__ASSIGNED TASK__:
Where does the string "endStep" appear in the records? Copy every line that contains it.

__SOURCE DATA__:
-*-*-
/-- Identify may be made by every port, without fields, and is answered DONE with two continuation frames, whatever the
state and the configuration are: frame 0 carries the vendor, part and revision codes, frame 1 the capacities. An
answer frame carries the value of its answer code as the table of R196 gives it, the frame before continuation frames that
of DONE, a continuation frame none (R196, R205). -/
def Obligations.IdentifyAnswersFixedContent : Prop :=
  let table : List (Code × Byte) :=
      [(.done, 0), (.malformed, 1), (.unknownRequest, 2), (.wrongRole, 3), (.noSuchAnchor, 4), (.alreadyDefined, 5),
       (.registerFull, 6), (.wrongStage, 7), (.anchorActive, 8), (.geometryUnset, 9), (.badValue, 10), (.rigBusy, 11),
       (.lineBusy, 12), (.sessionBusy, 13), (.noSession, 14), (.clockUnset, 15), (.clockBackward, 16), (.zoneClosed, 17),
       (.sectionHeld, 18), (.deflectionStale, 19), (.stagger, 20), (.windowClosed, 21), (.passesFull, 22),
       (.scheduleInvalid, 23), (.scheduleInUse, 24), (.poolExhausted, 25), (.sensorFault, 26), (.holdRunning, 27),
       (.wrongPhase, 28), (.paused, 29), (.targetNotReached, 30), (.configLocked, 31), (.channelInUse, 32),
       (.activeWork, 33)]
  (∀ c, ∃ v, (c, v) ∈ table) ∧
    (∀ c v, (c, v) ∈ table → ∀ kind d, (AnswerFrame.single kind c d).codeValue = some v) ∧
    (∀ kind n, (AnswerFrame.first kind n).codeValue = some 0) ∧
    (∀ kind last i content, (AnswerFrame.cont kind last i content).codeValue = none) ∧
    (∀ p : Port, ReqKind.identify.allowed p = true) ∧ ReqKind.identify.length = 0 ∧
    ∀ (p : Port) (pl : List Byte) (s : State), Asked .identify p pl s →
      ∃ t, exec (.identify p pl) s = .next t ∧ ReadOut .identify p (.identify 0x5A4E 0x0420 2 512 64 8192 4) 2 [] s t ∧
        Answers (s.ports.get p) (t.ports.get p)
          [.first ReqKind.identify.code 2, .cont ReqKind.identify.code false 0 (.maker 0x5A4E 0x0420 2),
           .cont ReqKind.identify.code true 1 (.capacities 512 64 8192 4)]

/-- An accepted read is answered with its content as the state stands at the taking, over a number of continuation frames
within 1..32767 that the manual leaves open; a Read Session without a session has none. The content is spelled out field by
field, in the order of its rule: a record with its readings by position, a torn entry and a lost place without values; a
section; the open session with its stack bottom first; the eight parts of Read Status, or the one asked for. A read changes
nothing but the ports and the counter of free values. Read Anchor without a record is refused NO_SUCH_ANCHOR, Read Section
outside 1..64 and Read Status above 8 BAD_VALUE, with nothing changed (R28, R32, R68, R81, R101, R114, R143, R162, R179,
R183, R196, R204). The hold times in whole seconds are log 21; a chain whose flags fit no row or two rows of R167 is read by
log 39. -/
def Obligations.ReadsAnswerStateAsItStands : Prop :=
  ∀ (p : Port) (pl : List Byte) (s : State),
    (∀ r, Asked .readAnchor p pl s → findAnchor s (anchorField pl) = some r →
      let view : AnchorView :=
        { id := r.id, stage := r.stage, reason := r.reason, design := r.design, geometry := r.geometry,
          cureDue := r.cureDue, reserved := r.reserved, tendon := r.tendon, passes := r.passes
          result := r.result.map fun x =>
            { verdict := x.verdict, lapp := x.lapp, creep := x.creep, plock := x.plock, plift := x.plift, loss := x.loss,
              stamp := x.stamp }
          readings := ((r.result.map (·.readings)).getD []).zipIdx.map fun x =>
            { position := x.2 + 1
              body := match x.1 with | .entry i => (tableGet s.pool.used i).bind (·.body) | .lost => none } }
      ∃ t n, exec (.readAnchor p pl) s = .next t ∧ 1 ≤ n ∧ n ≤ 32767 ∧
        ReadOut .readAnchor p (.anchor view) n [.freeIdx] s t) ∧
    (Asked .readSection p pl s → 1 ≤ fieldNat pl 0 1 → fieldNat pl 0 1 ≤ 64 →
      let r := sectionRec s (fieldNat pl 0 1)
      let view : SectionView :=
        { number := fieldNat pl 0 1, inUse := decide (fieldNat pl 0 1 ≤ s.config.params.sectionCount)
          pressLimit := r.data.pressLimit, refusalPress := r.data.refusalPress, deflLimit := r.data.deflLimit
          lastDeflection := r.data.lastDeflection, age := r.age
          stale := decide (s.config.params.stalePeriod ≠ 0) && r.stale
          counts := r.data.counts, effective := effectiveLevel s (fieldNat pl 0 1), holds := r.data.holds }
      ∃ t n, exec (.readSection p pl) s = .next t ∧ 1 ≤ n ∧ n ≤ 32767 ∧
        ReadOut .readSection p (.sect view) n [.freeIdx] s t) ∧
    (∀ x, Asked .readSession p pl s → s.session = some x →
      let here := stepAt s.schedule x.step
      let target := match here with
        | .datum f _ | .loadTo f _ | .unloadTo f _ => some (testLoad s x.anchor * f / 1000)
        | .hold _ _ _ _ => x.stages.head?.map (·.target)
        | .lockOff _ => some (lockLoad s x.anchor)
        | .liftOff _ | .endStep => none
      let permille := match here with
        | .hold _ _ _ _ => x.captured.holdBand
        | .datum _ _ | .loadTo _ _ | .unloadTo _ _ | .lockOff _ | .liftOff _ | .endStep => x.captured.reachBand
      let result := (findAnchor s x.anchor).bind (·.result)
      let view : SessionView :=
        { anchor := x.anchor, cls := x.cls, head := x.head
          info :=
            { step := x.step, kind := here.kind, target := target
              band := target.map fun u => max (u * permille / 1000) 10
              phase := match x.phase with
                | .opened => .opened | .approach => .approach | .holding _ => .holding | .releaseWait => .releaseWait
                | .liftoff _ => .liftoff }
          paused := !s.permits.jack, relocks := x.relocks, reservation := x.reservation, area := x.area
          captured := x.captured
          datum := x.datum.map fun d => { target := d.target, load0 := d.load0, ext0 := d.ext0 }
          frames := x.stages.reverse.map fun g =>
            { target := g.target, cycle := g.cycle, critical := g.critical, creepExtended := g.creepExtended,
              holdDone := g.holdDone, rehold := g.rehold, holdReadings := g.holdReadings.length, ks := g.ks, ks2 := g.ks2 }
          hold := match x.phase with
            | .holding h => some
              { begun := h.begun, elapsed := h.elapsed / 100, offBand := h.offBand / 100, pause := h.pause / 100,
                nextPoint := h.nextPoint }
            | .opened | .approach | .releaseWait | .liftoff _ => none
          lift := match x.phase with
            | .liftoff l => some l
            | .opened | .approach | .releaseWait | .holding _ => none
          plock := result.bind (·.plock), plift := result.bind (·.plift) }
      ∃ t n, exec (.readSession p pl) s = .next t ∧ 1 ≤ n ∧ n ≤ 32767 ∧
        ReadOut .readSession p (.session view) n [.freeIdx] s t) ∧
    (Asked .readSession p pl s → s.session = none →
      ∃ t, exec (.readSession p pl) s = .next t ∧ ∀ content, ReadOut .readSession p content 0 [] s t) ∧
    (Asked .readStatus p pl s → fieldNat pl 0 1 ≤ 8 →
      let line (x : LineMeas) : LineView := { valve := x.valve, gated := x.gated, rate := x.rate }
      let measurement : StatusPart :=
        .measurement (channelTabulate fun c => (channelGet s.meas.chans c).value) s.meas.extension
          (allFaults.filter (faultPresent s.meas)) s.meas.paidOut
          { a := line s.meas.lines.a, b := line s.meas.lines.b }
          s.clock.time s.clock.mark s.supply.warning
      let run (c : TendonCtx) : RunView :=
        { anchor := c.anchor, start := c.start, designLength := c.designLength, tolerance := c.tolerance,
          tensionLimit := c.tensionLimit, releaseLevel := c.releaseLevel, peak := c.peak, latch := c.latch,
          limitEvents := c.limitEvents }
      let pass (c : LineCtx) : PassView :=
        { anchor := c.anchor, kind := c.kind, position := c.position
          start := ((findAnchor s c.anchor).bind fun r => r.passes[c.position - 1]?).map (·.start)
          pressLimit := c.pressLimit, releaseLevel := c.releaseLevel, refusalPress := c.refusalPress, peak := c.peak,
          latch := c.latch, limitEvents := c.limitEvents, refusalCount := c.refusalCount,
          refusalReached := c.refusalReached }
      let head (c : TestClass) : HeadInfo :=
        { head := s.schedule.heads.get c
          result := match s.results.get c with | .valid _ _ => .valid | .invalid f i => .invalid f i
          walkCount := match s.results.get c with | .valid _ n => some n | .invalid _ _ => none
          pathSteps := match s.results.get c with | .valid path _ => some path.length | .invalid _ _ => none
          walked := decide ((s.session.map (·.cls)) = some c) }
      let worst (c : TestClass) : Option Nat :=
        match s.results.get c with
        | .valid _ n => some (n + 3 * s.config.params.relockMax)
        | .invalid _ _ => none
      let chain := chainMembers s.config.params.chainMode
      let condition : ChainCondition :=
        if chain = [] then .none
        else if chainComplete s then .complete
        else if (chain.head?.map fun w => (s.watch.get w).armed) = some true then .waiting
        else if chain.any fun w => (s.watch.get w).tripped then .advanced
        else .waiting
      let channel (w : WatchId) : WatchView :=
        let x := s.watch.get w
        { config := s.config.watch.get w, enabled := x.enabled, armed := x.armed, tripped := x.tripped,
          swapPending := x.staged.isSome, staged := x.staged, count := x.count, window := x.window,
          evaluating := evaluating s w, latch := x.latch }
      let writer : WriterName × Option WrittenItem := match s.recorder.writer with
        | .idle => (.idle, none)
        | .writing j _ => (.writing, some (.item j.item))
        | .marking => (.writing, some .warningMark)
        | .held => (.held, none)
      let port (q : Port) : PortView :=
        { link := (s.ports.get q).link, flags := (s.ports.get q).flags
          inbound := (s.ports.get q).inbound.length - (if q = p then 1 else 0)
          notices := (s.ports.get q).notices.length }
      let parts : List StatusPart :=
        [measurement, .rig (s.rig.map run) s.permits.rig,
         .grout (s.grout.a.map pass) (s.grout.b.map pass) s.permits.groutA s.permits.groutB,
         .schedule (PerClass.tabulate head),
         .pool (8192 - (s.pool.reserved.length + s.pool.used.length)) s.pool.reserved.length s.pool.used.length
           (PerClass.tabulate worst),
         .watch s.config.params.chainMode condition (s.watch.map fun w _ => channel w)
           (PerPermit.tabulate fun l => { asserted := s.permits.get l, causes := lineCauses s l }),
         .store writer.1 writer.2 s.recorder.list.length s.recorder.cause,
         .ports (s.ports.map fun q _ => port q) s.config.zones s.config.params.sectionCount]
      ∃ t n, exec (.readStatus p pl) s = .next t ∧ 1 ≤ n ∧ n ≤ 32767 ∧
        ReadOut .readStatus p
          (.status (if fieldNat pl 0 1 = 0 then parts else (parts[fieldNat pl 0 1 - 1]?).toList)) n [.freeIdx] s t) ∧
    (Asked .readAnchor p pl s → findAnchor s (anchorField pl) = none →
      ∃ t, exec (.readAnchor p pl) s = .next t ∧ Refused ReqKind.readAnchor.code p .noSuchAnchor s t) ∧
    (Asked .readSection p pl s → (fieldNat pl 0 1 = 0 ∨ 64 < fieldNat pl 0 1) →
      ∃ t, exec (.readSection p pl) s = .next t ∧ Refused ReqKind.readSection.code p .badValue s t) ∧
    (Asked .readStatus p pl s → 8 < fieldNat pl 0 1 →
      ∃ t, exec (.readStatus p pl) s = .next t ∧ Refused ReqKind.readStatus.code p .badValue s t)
-*-*-
__YOUR RESPONSE__:
        | .liftOff _ | .endStep => none
        | .datum _ _ | .loadTo _ _ | .unloadTo _ _ | .lockOff _ | .liftOff _ | .endStep => x.captured.reachBand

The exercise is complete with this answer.